These changes introduce CI-specific build modes to Jenkins pipeline orchestration. BuildDockerImage.groovy adds a MODE variable set to "build_for_ci" and implements a new updateCIImageTag() function to manage CI image tags via git commits. L0_MergeRequest.groovy extends job launching capability with an onlyBuildImage parameter and new helper function to support focused Docker image builds with tag updates.

Changes

Cohort / File(s) Summary
CI Build Mode Configuration
jenkins/BuildDockerImage.groovy
Introduces MODE variable hard-coded to "build_for_ci" and GITHUB_CREDENTIALS_ID initialization. Adds updateCIImageTag() function that computes CI image tags from imageKeyToTag, updates jenkins/current_image_tags.properties, and performs signed commits with pushes to user fork.
CI Mode Pipeline Stage Management
jenkins/BuildDockerImage.groovy
Implements CI mode conditional logic filtering build configs to CI-related entries, adds "Update CI Image Tag" stage execution, conditionally skips artifact upload stage, and gates stages (Wait for Build Jobs Complete, Sanity Check, Register NGC Images) to skip in CI mode.
CI Image Tagging Logic
jenkins/BuildDockerImage.groovy
Extends Docker build steps to use config.stageName for CI image tagging in CI mode, enabling dependent images to be tagged into imageKeyToTag using CI stage identifiers.
Job Launching Extensions
jenkins/L0_MergeRequest.groovy
Extends launchJob() signature with optional onlyBuildImage parameter. Adds launchStages conditional logic to prune stage graph when onlyBuildImage is true, executing only Build-Docker-Images and Release Check stages.
CI Build Stage Helper
jenkins/L0_MergeRequest.groovy
Introduces launchBuildDockerImagesAndUpdateImageTags() helper function that delegates to launchStages with onlyBuildImage semantics. Adds new "Build Docker Images and update Image Tags" pipeline stage wired to run early in Preparation when applicable.

Sequence Diagram

sequenceDiagram
    participant Jenkins as Jenkins Pipeline
    participant BuildDocker as BuildDockerImage
    participant GitRepo as Git Repository
    participant Props as current_image_tags.properties

    Jenkins->>BuildDocker: MODE = "build_for_ci"
    Jenkins->>BuildDocker: Build Docker image (CI mode)
    BuildDocker->>BuildDocker: Tag dependent images to imageKeyToTag
    Jenkins->>BuildDocker: launchJob with onlyBuildImage=true
    BuildDocker->>BuildDocker: updateCIImageTag()
    BuildDocker->>BuildDocker: Compute four CI image tags from imageKeyToTag
    BuildDocker->>Props: Read current lines for four specific keys
    BuildDocker->>Props: Replace with new CI tags
    BuildDocker->>GitRepo: Commit changes (signed, with Signed-off-by)
    BuildDocker->>GitRepo: Push to user fork on current branch
    GitRepo-->>Jenkins: Update complete

Estimated code review effort

🎯 3 (Moderate) | ⏱️ ~20 minutes

  • Git operations logic: The updateCIImageTag() function performs signed commits and git operations with Signed-off-by metadata extraction from latest commitβ€”verify correct commit message handling and authentication.
  • CI mode conditional logic: Multiple conditional branches filtering configs, skipping stages, and using CI stage names require careful tracing of all code paths affected by MODE variable.
  • Function signature extension: Verify onlyBuildImage parameter threading through launchJob and launchStages doesn't introduce unintended side effects on existing callers.
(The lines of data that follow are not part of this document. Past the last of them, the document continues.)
-- ==== Sys2Proof/Certificates/Slice0/Obligations.lean ====
section
/-! DEFINITION. The statements for the provers. A command's conditions are those of the state once its `dt` ns have passed. -/

open Sys2Proof Sys2Proof.Machine

/-! ## The queue, rest and reset -/

/-- A step takes the command at the front of the queue and is that command's effect with the queue's rest. With no command
waiting the block idles: the model's choice (log entry 17). -/
def Obligations.StepTakesTheFrontCommand : Prop :=
  (∀ (s : State) (c : Instr) (rest : List Instr), s.pending = c :: rest → step s = exec c { s with pending := rest }) ∧
  (∀ s : State, s.pending = [] → step s = .next s)

/-- After reset the device is at rest: no engine runs, no link is up and nothing has been put on an interface. -/
def Obligations.ResetIsAtRest : Prop := State.reset.atRest [] ∧ State.reset.pending = [] ∧ Memory.wf State.reset.mem = true

/-- A device without supplies, in power-on reset or stopped by the REFCLK check stays at rest, whatever command comes but the
release of PORST_N and the test port: nothing runs and nothing leaves on an interface. -/
def Obligations.RestIsKept : Prop :=
  ∀ (s t : State) (o : List Out), s.atRest o → (∀ c ∈ s.pending, c.wakes = false) → step s = .next t →
    t.atRest o ∧ ∀ c ∈ t.pending, c.wakes = false

/-! ## Writes of objects: the checks of R23 -/

/-- A write refused by a check of R23 changes no object but the count of AUTH refusals, and its code is answered. A write that
differs from a locked object's value has no effect: it is answered LOCKED, counted, and posts one class 7, code 1 event; a write
of the same value completes with OK. (Objects of fixed size that lock are these two.) -/
def Obligations.RefusedAndLockedWritesChangeNothing : Prop :=
  (∀ (s : State) (i : Instr) (dt k c : Nat) (w : WReq), i.objectWrite = some (dt, k, w) →
      (s.advance dt).pathUp w.via = true →
      (s.advance dt).writeCode w.via (k / 256) (k % 256) w.ty w.size w.val = c → c ≠ Ab.OK →
      exec i s = .next (((s.advance dt).countBap w.via c).emit (.answer w.via k c 0))) ∧
  (∀ (s : State) (i : Instr) (dt k : Nat) (w : WReq), k = Od.SCARE_LOCK ∨ k = Od.CFG_LOCK →
      i.objectWrite = some (dt, k, w) → (s.advance dt).pathUp w.via = true →
      (s.advance dt).writeCode w.via (k / 256) (k % 256) w.ty w.size w.val = Ab.OK → s.written.contains k = true →
      (s.get k = w.val → exec i s = .next (((s.advance dt).countBap w.via Ab.OK).emit (.answer w.via k Ab.OK 0))) ∧
      (s.get k ≠ w.val → Completes (exec i s) fun t =>
        t.get k = s.get k ∧ t.get Od.LOCK_VIOL = min (countLimit Od.LOCK_VIOL) (s.get Od.LOCK_VIOL + 1) ∧
        t.get Od.EVT_NEXT = (s.get Od.EVT_NEXT + 1) % 2 ^ 32 ∧
        (∃ e ∈ t.events, e.2.cls = 7 ∧ e.2.code = 1) ∧ Out.answer w.via k Ab.LOCKED 0 ∈ t.out))
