/-! ## advance -/

@[simp] theorem State.advance_pending (s : State) (dt : Nat) : (s.advance dt).pending = s.pending := rfl
@[simp] theorem State.advance_tB (s : State) (dt : Nat) : (s.advance dt).tB = s.tB := rfl
@[simp] theorem State.advance_od (s : State) (dt : Nat) : (s.advance dt).od = s.od := rfl
@[simp] theorem State.advance_dom (s : State) (dt : Nat) : (s.advance dt).dom = s.dom := rfl
@[simp] theorem State.advance_written (s : State) (dt : Nat) : (s.advance dt).written = s.written := rfl
@[simp] theorem State.advance_events (s : State) (dt : Nat) : (s.advance dt).events = s.events := rfl
@[simp] theorem State.advance_gather (s : State) (dt : Nat) : (s.advance dt).gather = s.gather := rfl
@[simp] theorem State.advance_out (s : State) (dt : Nat) : (s.advance dt).out = s.out := rfl
@[simp] theorem State.advance_fresh (s : State) (dt : Nat) : (s.advance dt).fresh = s.fresh := rfl
@[simp] theorem State.advance_boot (s : State) (dt : Nat) : (s.advance dt).boot = s.boot := rfl
@[simp] theorem State.advance_tick (s : State) (dt : Nat) : (s.advance dt).tick = s.tick := rfl
@[simp] theorem State.advance_bap (s : State) (dt : Nat) : (s.advance dt).bap = s.bap := rfl
@[simp] theorem State.advance_wins (s : State) (dt : Nat) : (s.advance dt).wins = s.wins := rfl
@[simp] theorem State.advance_gens (s : State) (dt : Nat) : (s.advance dt).gens = s.gens := rfl
@[simp] theorem State.advance_ops (s : State) (dt : Nat) : (s.advance dt).ops = s.ops := rfl
@[simp] theorem State.advance_pwr (s : State) (dt : Nat) : (s.advance dt).pwr = s.pwr := rfl
@[simp] theorem State.advance_mem (s : State) (dt : Nat) : (s.advance dt).mem = s.mem := rfl
@[simp] theorem State.advance_ingest (s : State) (dt : Nat) : (s.advance dt).ingest = s.ingest := rfl
@[simp] theorem State.advance_wheel (s : State) (dt : Nat) : (s.advance dt).wheel = s.wheel := rfl
@[simp] theorem State.advance_sched (s : State) (dt : Nat) : (s.advance dt).sched = s.sched := rfl
@[simp] theorem State.advance_serving (s : State) (dt : Nat) : (s.advance dt).serving = s.serving := rfl
@[simp] theorem State.advance_raster (s : State) (dt : Nat) : (s.advance dt).raster = s.raster := rfl
@[simp] theorem State.advance_vision (s : State) (dt : Nat) : (s.advance dt).vision = s.vision := rfl
@[simp] theorem State.advance_solver (s : State) (dt : Nat) : (s.advance dt).solver = s.solver := rfl
@[simp] theorem State.advance_pipes (s : State) (dt : Nat) : (s.advance dt).pipes = s.pipes := rfl
@[simp] theorem State.advance_leat (s : State) (dt : Nat) : (s.advance dt).leat = s.leat := rfl
@[simp] theorem State.advance_watch (s : State) (dt : Nat) : (s.advance dt).watch = s.watch := rfl
@[simp] theorem State.advance_tap (s : State) (dt : Nat) : (s.advance dt).tap = s.tap := rfl

/-! ## setWin -/

@[simp] theorem State.setWin_pending (s : State) (fn : Nat) (w : Win) : (s.setWin fn w).pending = s.pending := rfl
@[simp] theorem State.setWin_now (s : State) (fn : Nat) (w : Win) : (s.setWin fn w).now = s.now := rfl
@[simp] theorem State.setWin_tB (s : State) (fn : Nat) (w : Win) : (s.setWin fn w).tB = s.tB := rfl
@[simp] theorem State.setWin_od (s : State) (fn : Nat) (w : Win) : (s.setWin fn w).od = s.od := rfl
@[simp] theorem State.setWin_dom (s : State) (fn : Nat) (w : Win) : (s.setWin fn w).dom = s.dom := rfl
@[simp] theorem State.setWin_written (s : State) (fn : Nat) (w : Win) : (s.setWin fn w).written = s.written := rfl
@[simp] theorem State.setWin_events (s : State) (fn : Nat) (w : Win) : (s.setWin fn w).events = s.events := rfl
@[simp] theorem State.setWin_gather (s : State) (fn : Nat) (w : Win) : (s.setWin fn w).gather = s.gather := rfl
@[simp] theorem State.setWin_out (s : State) (fn : Nat) (w : Win) : (s.setWin fn w).out = s.out := rfl
@[simp] theorem State.setWin_fresh (s : State) (fn : Nat) (w : Win) : (s.setWin fn w).fresh = s.fresh := rfl
@[simp] theorem State.setWin_boot (s : State) (fn : Nat) (w : Win) : (s.setWin fn w).boot = s.boot := rfl
@[simp] theorem State.setWin_tick (s : State) (fn : Nat) (w : Win) : (s.setWin fn w).tick = s.tick := rfl
@[simp] theorem State.setWin_bap (s : State) (fn : Nat) (w : Win) : (s.setWin fn w).bap = s.bap := rfl
@[simp] theorem State.setWin_gens (s : State) (fn : Nat) (w : Win) : (s.setWin fn w).gens = s.gens := rfl
@[simp] theorem State.setWin_ops (s : State) (fn : Nat) (w : Win) : (s.setWin fn w).ops = s.ops := rfl
@[simp] theorem State.setWin_pwr (s : State) (fn : Nat) (w : Win) : (s.setWin fn w).pwr = s.pwr := rfl
@[simp] theorem State.setWin_mem (s : State) (fn : Nat) (w : Win) : (s.setWin fn w).mem = s.mem := rfl
@[simp] theorem State.setWin_qs (s : State) (fn : Nat) (w : Win) : (s.setWin fn w).qs = s.qs := rfl
@[simp] theorem State.setWin_ingest (s : State) (fn : Nat) (w : Win) : (s.setWin fn w).ingest = s.ingest := rfl
@[simp] theorem State.setWin_wheel (s : State) (fn : Nat) (w : Win) : (s.setWin fn w).wheel = s.wheel := rfl
@[simp] theorem State.setWin_sched (s : State) (fn : Nat) (w : Win) : (s.setWin fn w).sched = s.sched := rfl
@[simp] theorem State.setWin_serving (s : State) (fn : Nat) (w : Win) : (s.setWin fn w).serving = s.serving := rfl
@[simp] theorem State.setWin_raster (s : State) (fn : Nat) (w : Win) : (s.setWin fn w).raster = s.raster := rfl
@[simp] theorem State.setWin_vision (s : State) (fn : Nat) (w : Win) : (s.setWin fn w).vision = s.vision := rfl
@[simp] theorem State.setWin_solver (s : State) (fn : Nat) (w : Win) : (s.setWin fn w).solver = s.solver := rfl
@[simp] theorem State.setWin_pipes (s : State) (fn : Nat) (w : Win) : (s.setWin fn w).pipes = s.pipes := rfl
@[simp] theorem State.setWin_leat (s : State) (fn : Nat) (w : Win) : (s.setWin fn w).leat = s.leat := rfl
@[simp] theorem State.setWin_watch (s : State) (fn : Nat) (w : Win) : (s.setWin fn w).watch = s.watch := rfl
@[simp] theorem State.setWin_tap (s : State) (fn : Nat) (w : Win) : (s.setWin fn w).tap = s.tap := rfl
Pre-merge checks and finishing touches

❌ Failed checks (1 warning, 1 inconclusive)
Check name Status Explanation Resolution
Description check ⚠️ Warning The PR description is entirely composed of the template with no concrete implementation details, change summary, test cases, or completed checklist items provided. Replace template sections with actual content: add a concrete Description of the changes, list Test Coverage details, and complete the PR Checklist items. Reference the raw_summary for details about CI-specific image building, tagging updates, and mode handling.
Title check ❓ Inconclusive The title 'Test build image' is vague and generic, lacking specificity about the actual changes made to the codebase. Follow the repository template: [TICKET][type] Summary. For example: [TRTLLM-1234][feat] Add CI-specific image build and tagging pipeline, or use @coderabbitai title for auto-generation.
βœ… Passed checks (1 passed)
Check name Status Explanation
Docstring Coverage βœ… Passed No functions found in the changed files to evaluate docstring coverage. Skipping docstring coverage check.
✨ Finishing touches
πŸ§ͺ Generate unit tests (beta)
  • [ ] Create PR with unit tests
  • [ ] Post copyable unit tests in a comment

[!TIP]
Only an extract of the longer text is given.